(Records from a dataset)
[Start of section]

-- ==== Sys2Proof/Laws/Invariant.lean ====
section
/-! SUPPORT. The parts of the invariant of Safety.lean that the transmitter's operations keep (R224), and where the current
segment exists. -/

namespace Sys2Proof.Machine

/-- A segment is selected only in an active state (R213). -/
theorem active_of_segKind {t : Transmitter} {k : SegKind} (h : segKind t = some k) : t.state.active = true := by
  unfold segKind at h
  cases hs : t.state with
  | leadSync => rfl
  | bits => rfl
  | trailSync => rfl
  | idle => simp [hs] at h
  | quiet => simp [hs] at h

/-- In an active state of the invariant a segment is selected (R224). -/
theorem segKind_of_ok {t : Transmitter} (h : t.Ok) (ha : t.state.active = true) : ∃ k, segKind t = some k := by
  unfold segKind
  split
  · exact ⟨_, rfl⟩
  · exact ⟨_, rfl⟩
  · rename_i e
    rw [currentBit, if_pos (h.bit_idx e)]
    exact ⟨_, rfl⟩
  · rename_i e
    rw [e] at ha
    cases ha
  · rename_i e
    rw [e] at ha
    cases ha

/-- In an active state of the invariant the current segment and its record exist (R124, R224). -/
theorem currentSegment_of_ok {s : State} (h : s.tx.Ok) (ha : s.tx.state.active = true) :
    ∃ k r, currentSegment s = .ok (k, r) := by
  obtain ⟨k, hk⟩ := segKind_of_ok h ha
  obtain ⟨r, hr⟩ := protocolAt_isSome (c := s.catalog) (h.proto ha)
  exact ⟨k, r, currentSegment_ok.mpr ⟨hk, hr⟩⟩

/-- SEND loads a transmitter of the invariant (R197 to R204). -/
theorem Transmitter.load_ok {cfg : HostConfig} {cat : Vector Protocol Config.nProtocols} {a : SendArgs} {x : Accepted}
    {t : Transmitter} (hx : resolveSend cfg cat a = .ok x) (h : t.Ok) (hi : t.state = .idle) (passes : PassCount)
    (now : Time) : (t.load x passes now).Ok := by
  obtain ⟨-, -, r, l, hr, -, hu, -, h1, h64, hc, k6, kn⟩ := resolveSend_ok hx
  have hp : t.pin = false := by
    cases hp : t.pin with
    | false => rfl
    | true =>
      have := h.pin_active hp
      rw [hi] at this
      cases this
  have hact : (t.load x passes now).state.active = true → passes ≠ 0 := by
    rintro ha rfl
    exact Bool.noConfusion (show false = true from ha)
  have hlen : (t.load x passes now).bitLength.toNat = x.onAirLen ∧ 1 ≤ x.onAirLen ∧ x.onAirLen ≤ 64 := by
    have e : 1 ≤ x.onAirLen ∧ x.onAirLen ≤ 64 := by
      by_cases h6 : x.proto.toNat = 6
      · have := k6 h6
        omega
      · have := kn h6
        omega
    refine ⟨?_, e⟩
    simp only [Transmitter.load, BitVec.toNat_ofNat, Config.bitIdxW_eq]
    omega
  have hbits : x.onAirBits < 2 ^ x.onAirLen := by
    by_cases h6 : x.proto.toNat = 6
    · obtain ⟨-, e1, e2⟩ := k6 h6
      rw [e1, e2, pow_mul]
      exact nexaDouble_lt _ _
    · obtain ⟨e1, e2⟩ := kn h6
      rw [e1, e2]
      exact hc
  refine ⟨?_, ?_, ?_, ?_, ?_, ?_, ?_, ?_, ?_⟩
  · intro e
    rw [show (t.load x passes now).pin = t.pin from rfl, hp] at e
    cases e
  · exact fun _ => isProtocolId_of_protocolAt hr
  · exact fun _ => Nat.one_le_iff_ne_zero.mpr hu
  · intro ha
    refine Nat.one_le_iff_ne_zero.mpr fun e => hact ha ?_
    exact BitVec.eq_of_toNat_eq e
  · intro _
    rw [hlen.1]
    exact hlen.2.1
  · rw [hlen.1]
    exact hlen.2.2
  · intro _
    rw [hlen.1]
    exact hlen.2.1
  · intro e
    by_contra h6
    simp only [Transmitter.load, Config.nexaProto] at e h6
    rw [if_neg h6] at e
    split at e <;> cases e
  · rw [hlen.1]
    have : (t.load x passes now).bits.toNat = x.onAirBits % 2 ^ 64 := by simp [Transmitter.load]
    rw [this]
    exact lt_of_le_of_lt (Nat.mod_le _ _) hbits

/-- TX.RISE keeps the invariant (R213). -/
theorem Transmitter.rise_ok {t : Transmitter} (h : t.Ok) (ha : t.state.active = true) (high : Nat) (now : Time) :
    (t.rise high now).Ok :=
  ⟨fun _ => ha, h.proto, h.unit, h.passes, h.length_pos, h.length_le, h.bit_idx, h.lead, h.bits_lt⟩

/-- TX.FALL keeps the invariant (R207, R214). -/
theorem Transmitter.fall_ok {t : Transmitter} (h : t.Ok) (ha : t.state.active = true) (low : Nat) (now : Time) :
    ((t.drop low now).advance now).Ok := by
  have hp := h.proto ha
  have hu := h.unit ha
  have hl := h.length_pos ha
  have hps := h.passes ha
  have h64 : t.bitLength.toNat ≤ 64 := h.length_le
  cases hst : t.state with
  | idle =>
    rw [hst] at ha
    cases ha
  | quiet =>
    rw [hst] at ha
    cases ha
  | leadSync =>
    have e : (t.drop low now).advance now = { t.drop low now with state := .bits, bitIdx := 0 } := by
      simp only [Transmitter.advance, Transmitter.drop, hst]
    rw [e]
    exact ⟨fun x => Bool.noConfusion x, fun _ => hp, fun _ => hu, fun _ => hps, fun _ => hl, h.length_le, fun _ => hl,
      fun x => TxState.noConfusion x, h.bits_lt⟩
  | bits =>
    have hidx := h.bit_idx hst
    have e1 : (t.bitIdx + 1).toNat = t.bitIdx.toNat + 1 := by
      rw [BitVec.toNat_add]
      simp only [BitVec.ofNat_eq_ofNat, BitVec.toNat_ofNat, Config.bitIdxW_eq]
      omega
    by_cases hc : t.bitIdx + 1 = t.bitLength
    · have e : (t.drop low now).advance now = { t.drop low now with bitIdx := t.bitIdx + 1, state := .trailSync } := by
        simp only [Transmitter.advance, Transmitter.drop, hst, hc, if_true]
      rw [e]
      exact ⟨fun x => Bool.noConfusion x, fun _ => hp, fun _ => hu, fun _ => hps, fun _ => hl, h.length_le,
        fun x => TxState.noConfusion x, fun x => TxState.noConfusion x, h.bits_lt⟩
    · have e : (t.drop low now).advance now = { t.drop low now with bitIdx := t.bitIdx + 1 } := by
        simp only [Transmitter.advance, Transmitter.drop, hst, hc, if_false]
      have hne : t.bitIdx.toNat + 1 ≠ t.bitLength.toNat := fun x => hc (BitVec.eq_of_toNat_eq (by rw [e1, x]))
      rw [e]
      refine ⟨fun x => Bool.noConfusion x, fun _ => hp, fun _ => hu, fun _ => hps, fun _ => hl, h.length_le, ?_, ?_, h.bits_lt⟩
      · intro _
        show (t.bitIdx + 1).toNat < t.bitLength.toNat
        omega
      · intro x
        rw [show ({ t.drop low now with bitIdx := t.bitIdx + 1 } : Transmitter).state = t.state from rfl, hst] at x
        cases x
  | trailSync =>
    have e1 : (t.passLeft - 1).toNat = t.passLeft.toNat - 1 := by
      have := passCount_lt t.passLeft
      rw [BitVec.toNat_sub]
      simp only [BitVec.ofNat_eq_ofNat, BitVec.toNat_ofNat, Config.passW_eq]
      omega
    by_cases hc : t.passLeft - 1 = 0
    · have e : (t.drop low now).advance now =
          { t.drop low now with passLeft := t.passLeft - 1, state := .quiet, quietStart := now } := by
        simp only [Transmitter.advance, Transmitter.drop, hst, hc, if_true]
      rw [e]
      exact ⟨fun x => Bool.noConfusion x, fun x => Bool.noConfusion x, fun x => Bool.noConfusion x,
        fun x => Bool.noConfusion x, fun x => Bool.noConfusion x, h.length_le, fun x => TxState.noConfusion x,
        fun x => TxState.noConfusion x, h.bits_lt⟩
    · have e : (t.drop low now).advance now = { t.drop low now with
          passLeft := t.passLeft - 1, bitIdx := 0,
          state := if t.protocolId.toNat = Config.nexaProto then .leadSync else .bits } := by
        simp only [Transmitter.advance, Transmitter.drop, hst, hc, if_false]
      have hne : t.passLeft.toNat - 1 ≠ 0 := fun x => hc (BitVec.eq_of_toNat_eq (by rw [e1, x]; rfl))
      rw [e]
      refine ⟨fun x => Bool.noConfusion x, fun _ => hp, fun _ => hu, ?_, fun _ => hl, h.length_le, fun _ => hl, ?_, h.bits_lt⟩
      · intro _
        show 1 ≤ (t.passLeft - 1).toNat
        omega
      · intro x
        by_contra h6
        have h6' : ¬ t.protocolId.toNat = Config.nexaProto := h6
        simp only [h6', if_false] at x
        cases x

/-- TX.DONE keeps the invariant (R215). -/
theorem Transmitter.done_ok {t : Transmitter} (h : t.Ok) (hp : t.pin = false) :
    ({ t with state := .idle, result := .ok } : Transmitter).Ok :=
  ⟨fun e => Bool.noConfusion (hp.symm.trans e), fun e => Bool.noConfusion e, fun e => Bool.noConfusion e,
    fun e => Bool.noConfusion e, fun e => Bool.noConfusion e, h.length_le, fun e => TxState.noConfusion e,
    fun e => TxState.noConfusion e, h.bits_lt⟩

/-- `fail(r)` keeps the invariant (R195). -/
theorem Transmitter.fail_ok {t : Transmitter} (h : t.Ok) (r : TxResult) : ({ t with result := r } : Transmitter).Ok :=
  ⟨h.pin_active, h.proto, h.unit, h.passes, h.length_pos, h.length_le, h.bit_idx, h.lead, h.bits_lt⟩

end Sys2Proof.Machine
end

[End of section]
[Start of section]

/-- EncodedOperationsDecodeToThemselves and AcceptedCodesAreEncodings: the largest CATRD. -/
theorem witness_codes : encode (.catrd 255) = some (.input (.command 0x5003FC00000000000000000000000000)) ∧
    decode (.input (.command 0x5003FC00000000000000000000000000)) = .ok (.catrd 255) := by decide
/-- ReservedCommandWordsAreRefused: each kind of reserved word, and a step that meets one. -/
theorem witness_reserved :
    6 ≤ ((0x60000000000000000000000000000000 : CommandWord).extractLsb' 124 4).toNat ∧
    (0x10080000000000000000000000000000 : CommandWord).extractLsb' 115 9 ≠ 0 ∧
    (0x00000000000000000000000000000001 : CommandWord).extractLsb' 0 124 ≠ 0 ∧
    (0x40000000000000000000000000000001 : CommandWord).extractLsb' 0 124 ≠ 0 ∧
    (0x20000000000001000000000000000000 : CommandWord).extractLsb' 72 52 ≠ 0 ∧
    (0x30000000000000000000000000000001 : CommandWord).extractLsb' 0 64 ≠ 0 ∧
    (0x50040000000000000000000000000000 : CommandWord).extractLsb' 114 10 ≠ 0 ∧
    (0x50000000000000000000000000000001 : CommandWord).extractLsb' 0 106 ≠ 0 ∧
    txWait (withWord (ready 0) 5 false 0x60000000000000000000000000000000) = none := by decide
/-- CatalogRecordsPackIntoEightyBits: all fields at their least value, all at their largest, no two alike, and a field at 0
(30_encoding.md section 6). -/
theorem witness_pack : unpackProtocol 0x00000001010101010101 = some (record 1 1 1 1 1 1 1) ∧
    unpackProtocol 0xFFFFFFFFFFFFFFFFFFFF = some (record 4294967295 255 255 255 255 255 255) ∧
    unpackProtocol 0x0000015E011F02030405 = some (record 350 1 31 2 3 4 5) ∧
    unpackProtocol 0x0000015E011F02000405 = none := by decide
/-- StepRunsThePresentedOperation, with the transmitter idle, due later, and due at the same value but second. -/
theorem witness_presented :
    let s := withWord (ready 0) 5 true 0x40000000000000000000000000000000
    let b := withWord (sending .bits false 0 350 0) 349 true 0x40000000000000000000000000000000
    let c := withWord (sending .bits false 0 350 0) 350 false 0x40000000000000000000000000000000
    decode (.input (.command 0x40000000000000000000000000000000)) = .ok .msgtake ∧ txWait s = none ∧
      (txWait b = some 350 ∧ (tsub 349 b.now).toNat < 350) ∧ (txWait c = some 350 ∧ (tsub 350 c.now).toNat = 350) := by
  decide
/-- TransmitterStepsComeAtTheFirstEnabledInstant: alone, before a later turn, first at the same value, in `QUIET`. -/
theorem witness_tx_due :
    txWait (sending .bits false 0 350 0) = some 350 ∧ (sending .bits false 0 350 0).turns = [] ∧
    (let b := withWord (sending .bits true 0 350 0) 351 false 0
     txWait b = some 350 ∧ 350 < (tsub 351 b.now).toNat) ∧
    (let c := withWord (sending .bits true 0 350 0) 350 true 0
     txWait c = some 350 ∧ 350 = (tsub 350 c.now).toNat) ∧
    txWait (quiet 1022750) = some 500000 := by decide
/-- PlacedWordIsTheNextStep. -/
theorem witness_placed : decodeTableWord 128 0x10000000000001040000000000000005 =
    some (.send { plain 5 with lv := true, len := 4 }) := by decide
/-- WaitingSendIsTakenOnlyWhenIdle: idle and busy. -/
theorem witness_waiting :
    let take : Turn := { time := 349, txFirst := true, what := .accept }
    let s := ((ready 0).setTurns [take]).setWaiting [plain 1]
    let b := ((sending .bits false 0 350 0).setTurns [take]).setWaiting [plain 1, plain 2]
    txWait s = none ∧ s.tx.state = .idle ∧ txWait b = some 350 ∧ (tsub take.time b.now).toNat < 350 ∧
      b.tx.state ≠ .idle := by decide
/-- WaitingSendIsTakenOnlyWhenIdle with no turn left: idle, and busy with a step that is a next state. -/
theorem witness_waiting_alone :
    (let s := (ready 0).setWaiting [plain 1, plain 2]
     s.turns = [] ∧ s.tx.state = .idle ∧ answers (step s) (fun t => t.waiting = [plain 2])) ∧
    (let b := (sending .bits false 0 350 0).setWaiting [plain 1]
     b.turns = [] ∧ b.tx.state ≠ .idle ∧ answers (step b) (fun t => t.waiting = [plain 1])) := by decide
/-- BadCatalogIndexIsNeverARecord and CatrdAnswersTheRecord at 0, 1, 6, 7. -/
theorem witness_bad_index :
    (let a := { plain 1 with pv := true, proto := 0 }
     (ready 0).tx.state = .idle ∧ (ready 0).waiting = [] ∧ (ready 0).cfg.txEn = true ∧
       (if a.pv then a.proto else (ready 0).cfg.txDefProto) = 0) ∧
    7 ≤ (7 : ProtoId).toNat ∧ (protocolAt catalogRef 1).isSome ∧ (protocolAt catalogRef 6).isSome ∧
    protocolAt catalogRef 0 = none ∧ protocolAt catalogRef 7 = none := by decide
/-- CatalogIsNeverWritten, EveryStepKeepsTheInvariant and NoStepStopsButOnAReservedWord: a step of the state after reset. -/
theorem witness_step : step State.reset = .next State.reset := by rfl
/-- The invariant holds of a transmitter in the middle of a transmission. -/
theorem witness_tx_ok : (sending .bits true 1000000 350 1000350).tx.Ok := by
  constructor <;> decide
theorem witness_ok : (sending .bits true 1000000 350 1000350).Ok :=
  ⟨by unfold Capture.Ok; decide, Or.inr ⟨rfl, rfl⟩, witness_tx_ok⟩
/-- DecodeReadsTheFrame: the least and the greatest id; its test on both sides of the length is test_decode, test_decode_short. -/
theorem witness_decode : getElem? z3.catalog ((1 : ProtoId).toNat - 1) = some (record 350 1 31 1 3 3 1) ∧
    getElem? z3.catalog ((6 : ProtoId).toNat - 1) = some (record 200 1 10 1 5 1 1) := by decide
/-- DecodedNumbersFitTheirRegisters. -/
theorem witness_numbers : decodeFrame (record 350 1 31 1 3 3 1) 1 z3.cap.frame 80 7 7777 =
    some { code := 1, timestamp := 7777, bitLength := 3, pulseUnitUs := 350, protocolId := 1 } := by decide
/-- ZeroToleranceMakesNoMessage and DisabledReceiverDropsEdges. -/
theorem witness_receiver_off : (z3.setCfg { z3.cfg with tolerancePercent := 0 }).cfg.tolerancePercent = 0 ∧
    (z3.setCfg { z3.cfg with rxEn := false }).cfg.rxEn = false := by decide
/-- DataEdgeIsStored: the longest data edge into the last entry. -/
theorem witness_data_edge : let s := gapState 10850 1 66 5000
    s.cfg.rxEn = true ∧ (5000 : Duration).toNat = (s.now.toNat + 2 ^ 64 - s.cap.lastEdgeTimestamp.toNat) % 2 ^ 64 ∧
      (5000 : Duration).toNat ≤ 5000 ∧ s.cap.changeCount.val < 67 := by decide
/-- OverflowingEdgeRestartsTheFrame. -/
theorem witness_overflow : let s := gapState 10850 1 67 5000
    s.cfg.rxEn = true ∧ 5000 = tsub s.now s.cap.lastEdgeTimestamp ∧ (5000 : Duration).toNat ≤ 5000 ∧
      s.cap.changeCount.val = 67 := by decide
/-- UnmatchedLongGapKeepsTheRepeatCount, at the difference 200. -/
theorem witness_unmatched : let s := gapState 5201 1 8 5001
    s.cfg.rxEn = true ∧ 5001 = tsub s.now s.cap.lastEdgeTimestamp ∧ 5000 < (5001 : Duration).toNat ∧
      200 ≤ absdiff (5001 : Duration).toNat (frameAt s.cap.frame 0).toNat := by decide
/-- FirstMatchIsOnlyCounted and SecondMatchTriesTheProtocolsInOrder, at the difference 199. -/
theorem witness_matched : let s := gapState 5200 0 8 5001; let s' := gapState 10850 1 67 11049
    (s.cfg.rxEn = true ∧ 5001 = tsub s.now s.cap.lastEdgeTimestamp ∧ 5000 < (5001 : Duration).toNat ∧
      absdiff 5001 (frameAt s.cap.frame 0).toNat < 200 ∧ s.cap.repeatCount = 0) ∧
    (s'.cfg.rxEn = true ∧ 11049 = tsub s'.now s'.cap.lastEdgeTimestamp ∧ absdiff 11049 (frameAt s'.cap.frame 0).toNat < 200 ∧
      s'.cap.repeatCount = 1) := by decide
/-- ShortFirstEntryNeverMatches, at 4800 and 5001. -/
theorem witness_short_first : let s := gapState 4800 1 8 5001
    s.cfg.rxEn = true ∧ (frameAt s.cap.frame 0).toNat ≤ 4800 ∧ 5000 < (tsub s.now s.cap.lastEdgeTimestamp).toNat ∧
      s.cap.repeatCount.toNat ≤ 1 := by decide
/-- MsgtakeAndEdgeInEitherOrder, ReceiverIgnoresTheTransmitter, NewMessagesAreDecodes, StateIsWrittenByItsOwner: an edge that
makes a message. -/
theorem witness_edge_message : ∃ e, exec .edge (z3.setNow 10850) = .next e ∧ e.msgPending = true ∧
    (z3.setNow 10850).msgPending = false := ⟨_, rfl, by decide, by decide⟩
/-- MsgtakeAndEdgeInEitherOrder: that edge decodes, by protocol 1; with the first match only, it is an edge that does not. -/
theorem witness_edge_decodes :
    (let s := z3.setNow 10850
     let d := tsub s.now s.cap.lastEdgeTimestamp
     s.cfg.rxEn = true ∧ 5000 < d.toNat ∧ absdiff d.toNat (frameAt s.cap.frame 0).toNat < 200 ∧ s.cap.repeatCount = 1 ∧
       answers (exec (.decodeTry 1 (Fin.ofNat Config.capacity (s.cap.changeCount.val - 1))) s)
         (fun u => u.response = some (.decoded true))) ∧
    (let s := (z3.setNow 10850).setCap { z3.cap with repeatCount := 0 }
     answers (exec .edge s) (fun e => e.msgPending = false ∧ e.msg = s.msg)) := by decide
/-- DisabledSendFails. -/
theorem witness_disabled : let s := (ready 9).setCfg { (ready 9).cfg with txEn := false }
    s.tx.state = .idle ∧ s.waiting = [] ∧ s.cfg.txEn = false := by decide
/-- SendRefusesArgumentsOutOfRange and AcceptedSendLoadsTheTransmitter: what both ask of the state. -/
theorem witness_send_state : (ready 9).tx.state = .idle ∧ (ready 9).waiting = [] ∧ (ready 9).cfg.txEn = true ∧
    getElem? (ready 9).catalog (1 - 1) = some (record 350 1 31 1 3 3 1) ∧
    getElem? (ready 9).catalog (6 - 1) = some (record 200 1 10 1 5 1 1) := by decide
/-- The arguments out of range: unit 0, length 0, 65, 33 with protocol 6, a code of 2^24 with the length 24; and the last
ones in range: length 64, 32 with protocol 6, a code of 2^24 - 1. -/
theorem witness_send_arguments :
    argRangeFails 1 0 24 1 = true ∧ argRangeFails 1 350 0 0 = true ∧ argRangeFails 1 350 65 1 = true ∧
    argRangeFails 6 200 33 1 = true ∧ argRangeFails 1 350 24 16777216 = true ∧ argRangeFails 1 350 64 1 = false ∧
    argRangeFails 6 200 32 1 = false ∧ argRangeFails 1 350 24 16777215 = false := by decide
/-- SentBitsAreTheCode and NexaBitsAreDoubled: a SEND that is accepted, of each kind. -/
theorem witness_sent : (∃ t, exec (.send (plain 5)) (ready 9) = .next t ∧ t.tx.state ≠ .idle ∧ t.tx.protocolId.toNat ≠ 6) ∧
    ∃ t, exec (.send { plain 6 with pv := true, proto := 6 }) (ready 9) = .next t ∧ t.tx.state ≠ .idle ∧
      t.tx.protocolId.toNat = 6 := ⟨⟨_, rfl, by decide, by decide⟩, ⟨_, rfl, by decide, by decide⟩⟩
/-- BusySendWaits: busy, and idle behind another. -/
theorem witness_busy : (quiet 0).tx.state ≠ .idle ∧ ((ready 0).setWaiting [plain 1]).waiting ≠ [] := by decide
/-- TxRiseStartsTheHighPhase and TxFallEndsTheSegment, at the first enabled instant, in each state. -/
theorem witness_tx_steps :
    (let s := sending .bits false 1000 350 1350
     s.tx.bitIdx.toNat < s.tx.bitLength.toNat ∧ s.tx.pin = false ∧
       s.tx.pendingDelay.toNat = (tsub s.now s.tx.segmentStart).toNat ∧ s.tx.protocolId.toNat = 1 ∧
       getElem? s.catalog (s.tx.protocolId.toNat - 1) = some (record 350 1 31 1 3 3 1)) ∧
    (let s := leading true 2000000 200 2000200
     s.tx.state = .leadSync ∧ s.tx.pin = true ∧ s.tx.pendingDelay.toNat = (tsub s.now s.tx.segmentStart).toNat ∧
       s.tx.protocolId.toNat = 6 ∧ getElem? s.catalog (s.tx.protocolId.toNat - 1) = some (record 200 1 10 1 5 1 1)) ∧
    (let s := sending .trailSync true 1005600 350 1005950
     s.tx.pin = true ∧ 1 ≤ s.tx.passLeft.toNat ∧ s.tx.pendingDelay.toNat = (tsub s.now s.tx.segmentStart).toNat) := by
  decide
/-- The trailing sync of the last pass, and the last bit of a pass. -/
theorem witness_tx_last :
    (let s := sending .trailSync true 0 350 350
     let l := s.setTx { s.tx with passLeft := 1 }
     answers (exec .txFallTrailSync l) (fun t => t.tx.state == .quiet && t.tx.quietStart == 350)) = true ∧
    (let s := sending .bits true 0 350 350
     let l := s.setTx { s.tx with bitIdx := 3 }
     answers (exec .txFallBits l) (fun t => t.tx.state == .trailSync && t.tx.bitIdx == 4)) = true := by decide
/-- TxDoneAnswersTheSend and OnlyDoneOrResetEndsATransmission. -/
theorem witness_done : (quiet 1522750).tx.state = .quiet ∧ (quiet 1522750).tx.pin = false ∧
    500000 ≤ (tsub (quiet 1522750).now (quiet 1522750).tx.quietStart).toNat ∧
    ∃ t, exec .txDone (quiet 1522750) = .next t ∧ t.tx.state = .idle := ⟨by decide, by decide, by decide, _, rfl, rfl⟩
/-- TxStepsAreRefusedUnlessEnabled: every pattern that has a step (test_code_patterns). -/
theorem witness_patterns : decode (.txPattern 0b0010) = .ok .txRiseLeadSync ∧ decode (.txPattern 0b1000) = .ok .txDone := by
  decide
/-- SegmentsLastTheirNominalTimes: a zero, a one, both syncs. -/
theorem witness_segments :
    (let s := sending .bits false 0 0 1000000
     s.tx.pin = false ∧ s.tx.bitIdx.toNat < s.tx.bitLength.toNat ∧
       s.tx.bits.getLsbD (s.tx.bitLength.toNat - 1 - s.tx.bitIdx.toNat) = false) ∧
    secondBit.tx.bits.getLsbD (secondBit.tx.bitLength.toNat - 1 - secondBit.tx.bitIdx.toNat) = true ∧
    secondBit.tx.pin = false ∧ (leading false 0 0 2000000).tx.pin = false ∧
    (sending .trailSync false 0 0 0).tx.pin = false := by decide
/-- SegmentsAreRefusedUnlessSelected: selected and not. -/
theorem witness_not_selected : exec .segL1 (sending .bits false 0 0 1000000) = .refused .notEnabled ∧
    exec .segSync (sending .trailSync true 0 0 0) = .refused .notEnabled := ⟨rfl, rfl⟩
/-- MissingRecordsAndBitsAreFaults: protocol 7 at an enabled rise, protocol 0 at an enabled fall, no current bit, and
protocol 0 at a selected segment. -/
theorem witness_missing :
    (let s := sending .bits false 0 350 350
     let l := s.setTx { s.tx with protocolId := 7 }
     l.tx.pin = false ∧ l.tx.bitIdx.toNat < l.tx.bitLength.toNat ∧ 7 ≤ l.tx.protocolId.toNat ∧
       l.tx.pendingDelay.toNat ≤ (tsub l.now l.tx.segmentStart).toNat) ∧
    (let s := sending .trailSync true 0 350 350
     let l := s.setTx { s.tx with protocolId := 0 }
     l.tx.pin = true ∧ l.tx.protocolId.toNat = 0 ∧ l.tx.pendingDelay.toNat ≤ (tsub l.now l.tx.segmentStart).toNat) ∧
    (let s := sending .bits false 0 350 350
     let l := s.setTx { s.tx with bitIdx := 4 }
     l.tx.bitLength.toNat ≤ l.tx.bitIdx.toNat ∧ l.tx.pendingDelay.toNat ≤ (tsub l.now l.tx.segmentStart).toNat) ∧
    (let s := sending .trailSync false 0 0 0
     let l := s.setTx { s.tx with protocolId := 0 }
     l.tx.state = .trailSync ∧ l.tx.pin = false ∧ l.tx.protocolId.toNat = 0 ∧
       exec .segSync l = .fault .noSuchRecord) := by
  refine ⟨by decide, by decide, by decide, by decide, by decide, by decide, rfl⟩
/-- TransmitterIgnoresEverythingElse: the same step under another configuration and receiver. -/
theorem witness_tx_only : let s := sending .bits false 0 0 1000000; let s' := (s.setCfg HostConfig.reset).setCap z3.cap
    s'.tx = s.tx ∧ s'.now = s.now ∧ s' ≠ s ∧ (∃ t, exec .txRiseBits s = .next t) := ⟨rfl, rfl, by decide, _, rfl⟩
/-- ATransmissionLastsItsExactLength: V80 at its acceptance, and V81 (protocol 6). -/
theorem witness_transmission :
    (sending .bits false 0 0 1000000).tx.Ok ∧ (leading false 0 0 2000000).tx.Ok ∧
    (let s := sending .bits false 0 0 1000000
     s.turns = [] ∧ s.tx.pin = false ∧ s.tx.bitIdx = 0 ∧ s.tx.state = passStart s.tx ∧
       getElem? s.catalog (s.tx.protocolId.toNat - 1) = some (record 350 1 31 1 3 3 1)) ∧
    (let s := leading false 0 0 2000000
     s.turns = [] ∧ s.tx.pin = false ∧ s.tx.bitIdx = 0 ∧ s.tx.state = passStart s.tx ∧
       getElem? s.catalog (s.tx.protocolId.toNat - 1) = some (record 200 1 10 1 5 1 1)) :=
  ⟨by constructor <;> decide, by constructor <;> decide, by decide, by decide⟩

[End of section]

What is required
What you give back must be the stretch above, starting at the line with "-- ==== Sys2Proof/Laws/Invariant.lean" and ending at the line with "state (R213). -/", copied exactly.

Response below
-- ==== Sys2Proof/Laws/Invariant.lean ====
section
/-! SUPPORT. The parts of the invariant of Safety.lean that the transmitter's operations keep (R224), and where the current
segment exists. -/

namespace Sys2Proof.Machine

/-- A segment is selected only in an active state (R213). -/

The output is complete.